Br. Nicholas BartoliLuke 24:36b–48

There’s a story about a Zen Buddhist monk who visited St. Joseph’s Abbey in Spencer, Massachusetts. This monk so appreciated the prayer and quiet that he offered to lead a retreat for the monks at Spencer incorporating some aspects of his Zen practice. The retreat included features such as short interviews during which the instructor would offer the student a “koan”. A koan is a statement or question not so much meant to be answered rationally, but rather meant to provoke some lived response or certain kind of awareness. One day, one of the Spencer monks entered the interview room, sat down, and noticed a copy of the New Testament sitting open before the Zen monk, who smiled, and said “I like Christianity. But… I would not like it without resurrection.” Then he leaned forward very close to the Spencer monk and said “Show me your resurrection… That is your koan. Show me your resurrection.”

In Luke’s gospel there are six times that Jesus shows his resurrection to his followers, each one with a different emphasis. In today’s reading, for example, Jesus provides proof of his physical body, eating the food his followers offer and inviting them to touch him. In this way, Jesus demonstrates that the resurrection is not about something that only exists on a spiritual, heavenly plane far above where we live in the world. It’s about something we can experience here and now with our earthly bodies, and something we can share in the spirit of love with others. St. Anthony of the Desert, for example, said “God… can make resurrection of our own hearts from the very earth, and teach us that we are all of one substance… for the one who loves [one’s] neighbor loves God, and the one who loves God, loves [one’s] own soul.”

When Jesus shows his resurrection to his followers he commands them to open their eyes and look, and he opens their minds and hearts to a new kind of awareness, an awareness that encompasses the spiritual reality of the risen Christ. But Jesus doesn’t stop there since resurrection also includes our more conventional, every-day experiences.

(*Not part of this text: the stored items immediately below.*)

-- ==== Sys2Proof/Config.lean ====
section
/-! DEFINITION. Config.lean: what an implementation fixes (R5) and the free values that stand for every
"unspecified" of the spec (R22, R28, R33, R106; U2, U3). -/

namespace Sys2Proof

/-- `W_WIDE`, the width of the divider's intermediate registers (R5, D13, U8): the spec's value, the default of the
argument that the whole machine takes (`State w`, `stepAt`). Assumption 8. -/
abbrev Config.wWide : Nat := 64

/-- The least `W_WIDE` the spec admits (R5, R76). -/
def Config.wWideMin : Nat := 34

/-- `N_INST`, the default number of instances in a system (R5, D23, U9). Machine/System.lean takes any number. -/
def Config.nInst : Nat := 1

/-- A register of the divider of width `W_WIDE` (R17, R27). -/
abbrev Wide := BitVec Config.wWide

/-- The 32-bit registers that a reset or an accepting step leaves unspecified (R22, R33). -/
inductive OpenWord where
  | res | xa | xb | sa
  deriving DecidableEq, Repr

/-- The wide registers that a reset leaves unspecified (R33). -/
inductive OpenWide where
  | rem | dvs | tmp | mul | quo
  deriving DecidableEq, Repr

/-- FREE VALUE: what a 32-bit register holds after the spec's `<- unspecified` (R22, R106; U2, U3), one unknown value
for each register, each instance (the first number) and each draw (the second). No body: nothing can be proved of it.
Assumptions 1 and 21. -/
opaque Config.freeWord : OpenWord → Nat → Nat → Word

/-- FREE VALUE: what a wide register of width `w` holds after `<- unspecified` (R106; U3), as `Config.freeWord`.
Assumptions 1 and 21. -/
opaque Config.freeWide (w : Nat) : OpenWide → Nat → Nat → BitVec w

/-- FREE VALUE: what `NEG` holds after `<- unspecified` (R106; U3), as `Config.freeWord`. Assumptions 1 and 21. -/
opaque Config.freeNeg : Nat → Nat → Bool

end Sys2Proof
end

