/-- R89: the step count of `SUB`: the two iteration counts, the bounds, and that the count is that of the machine. -/
def Obligations.SubStepCount : Prop :=
  ∀ a b : Word,
    (b = 0xFFFFFFFF#32 → adderIters (~~~b) 1 = 0) ∧ (b = 0 → adderIters (~~~b) 1 = 32) ∧
    (b ≠ 0xFFFFFFFF#32 → b ≠ 0 → adderIters (~~~b) 1 = tz b + 1) ∧
    (b = 0 ∨ a = 0 → adderIters a (-b) = 0) ∧
    (b ≠ 0 → a ≠ 0 → 1 ≤ adderIters a (-b) ∧ adderIters a (-b) ≤ 32 - tz b) ∧
    adderIters (~~~b) 1 + adderIters a (-b) ≤ 33 ∧ 3 ≤ subSteps a b ∧ subSteps a b ≤ 36 ∧
    ∀ s : State, s.free = true → Requests (.sub a b) s → ResetLow s →
      (∀ k, 1 ≤ k → k < subSteps a b → ∃ t, run k s = .next t ∧ t.isDone = false) ∧
      ∃ t, run (subSteps a b) s = .next t ∧ t.isDone = true

/-- R83: `SUB a, b` completes: from its accepting step on, in `N - 1` further steps, the block is in `DONE` with
`Ok((a - b) mod 2^32)`, while `rst` stays 0; that is `ADD a, v` for `v` the result of `ADD ~b, 1`; only `SA`, `XA`, `XB`, `RES`, `PHASE`
and `ERR` are written. -/
def Obligations.SubCommandCompletes : Prop :=
  ∀ (a b : Word) (s : State), s.free = true → ResetLow s →
    encode (.sub a b) = 0b10#2 ++ (a ++ b) ∧
    (∀ v, fAdd (~~~b) 1 = .ok v → fAdd a v = fSub a b) ∧
    ∃ t u, exec (.sub a b) s = .next t ∧ run (subSteps a b - 1) t = .next u ∧
      u.regs = { s.regs with phase := .done, err := false, res := a - b, sa := a, xa := u.xa, xb := u.xb } ∧
      u.outcome = some (.ok (a - b)) ∧
      (a - b).toInt =
        (if a.toInt - b.toInt > 2 ^ 31 - 1 then a.toInt - b.toInt - 2 ^ 32
         else if a.toInt - b.toInt < -(2 ^ 31) then a.toInt - b.toInt + 2 ^ 32
         else a.toInt - b.toInt)

/-- R91: the laws of `SUB`. -/
def Obligations.SubLaws : Prop :=
  (∀ a b : Word, fSub a 0 = .ok a ∧ fSub a a = .ok 0 ∧ fSub a b = .ok (BitVec.ofInt 32 (a.toNat - b.toNat))) ∧
  (∀ a b d : Word, fSub a b = .ok d → fAdd d b = .ok a) ∧
  ∀ a b d : Word, fSub a b = .ok d → fSub b a = .ok (-d)

/-- R90: the corner-case table of `SUB`; `fAdd (~b) 1` is its column `negated_b`. -/
def Obligations.SubCornerCases : Prop :=
  (∀ x : Word, fSub x 0 = .ok x ∧ fSub x x = .ok 0 ∧ fSub 0 x = .ok (-x)) ∧ fAdd (~~~0#32) 1 = .ok 0 ∧
  (∀ x : Word, fSub x minInt32 = .ok (x ^^^ minInt32)) ∧ fAdd (~~~minInt32) 1 = .ok minInt32 ∧
  fSub 0 minInt32 = .ok minInt32 ∧ fSub minInt32 minInt32 = .ok 0 ∧
  fSub maxInt32 minInt32 = .ok 0xFFFFFFFF#32 ∧ fSub 0xFFFFFFFF#32 minInt32 = .ok maxInt32 ∧
  fSub minInt32 1 = .ok maxInt32 ∧ fAdd (~~~1#32) 1 = .ok 0xFFFFFFFF#32 ∧
  fSub maxInt32 0xFFFFFFFF#32 = .ok minInt32 ∧ fAdd (~~~0xFFFFFFFF#32) 1 = .ok 1 ∧
  fSub 5#32 8#32 = .ok 0xFFFFFFFD#32 ∧ fAdd (~~~8#32) 1 = .ok 0xFFFFFFF8#32

/-! ### The whole block -/

/-- R24, R75, R76: every step keeps the invariant, whatever the host does. -/
def Obligations.StepKeepsTheInvariant : Prop :=
  ∀ s t : State, BlockInv s → step s = .next t → BlockInv t

/-- The invariant holds in the state after reset. -/
def Obligations.InvariantHoldsAtReset : Prop :=
  BlockInv State.reset

/-- R116: level M computes level F. From any free state, whatever its other registers hold, a request of any command is
followed by `N - 1` steps with the block busy and then by `DONE` with the outcome that level F gives, where `N` depends
on the command alone and has the rule's bound, whatever the host has on the ports meanwhile except `rst`. -/
def Obligations.EveryCommandEndsWithItsOutcome : Prop :=
  ∀ i : Instr, 1 ≤ stepCount i ∧ stepCount i ≤ stepBound i ∧
    ∀ s : State, s.free = true → Requests i s → ResetLow s →
      (∀ k, 1 ≤ k → k < stepCount i →
        ∃ t, run k s = .next t ∧ t.busy = true ∧ t.isDone = false ∧ t.err = false) ∧
      ∃ t, run (stepCount i) s = .next t ∧ t.busy = false ∧ t.isDone = true ∧
        t.outcome = some (levelF i) ∧ (t.err = true ↔ levelF i = .divisionByZero)

/-- R32: a command's observable course depends on the command alone: two free states that request the same command, with
any registers, any outcome before and any later port values, show the same `busy`, `done` and `err` after each of the
command's steps, and the same outcome. -/
def Obligations.OutcomeDependsOnTheCommandAlone : Prop :=
  ∀ (i : Instr) (s t : State), s.free = true → t.free = true → Requests i s → Requests i t → ResetLow s → ResetLow t →
    ∀ k, 1 ≤ k → k ≤ stepCount i →
      ∃ s' t', run k s = .next s' ∧ run k t = .next t' ∧ s'.status = t'.status ∧ s'.outcome = t'.outcome

/-- R117: a block that is busy, in any state that meets the invariant, reaches `DONE` within 529 further steps while
`rst` stays 0. -/
def Obligations.EveryBusyBlockFinishes : Prop :=
  ∀ s : State, BlockInv s → s.busy = true → ResetLow s → ∃ n t, n ≤ 529 ∧ run n s = .next t ∧ t.isDone = true

/-- R111: a host that holds `start == 1` with the same command has it executed again and again, every time with the same
outcome; the step after each `DONE` accepts it anew. -/
def Obligations.HeldStartRepeatsTheCommand : Prop :=
  ∀ (i : Instr) (s : State), s.free = true → Requests i s → (∀ p ∈ s.host, p = s.ports) →
    ∀ m, ∃ t, run ((m + 1) * stepCount i) s = .next t ∧ t.isDone = true ∧ t.outcome = some (levelF i) ∧
      Requests i t ∧ step t = afterEdge (exec i t)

Whenever we recite the Apostle’s Creed we say that we believe in the resurrection of the body. We believe not in disembodied resurrection, but one that includes our whole selves. Living in en-spirited bodies means that resurrection combines aspects of both body and spirit to shape our experience of Christ in the world — until we find ourselves at that point where the spiritual reality of God and the conventional reality of our earthly existence become indistinguishable. The theologian, Paul Tillich, writes “Resurrection says mainly that the Kingdom of God includes all dimensions of being. The whole personality participates in Eternal Life… [and] we can say that [a person’s] psychological, spiritual, and social being is implied in [their] bodily being.”

In his letters, St. Paul struggled to put into words this non-dualism, and he used the term “spirit body” when referring to the union of the conventional reality of the body in the world, and the spiritual reality of God’s Kingdom in heaven. This truth is difficult to express in language, because ultimately it’s a mystery beyond rational thought, beyond our egos, beyond our false selves — a mystery expressed in the trinity as an eternal relationship of loving participation meant to be experienced and shared by all of us. Mark McIntosh, an episcopal priest and theologian, writes that “in such a perspective, being human means being drawn into that endless resource and generativity which may lead one in love for the other beyond what seems like the very bounds of human existence into the death of self… [leading] to that ultimate creation of the human being which we call resurrection.”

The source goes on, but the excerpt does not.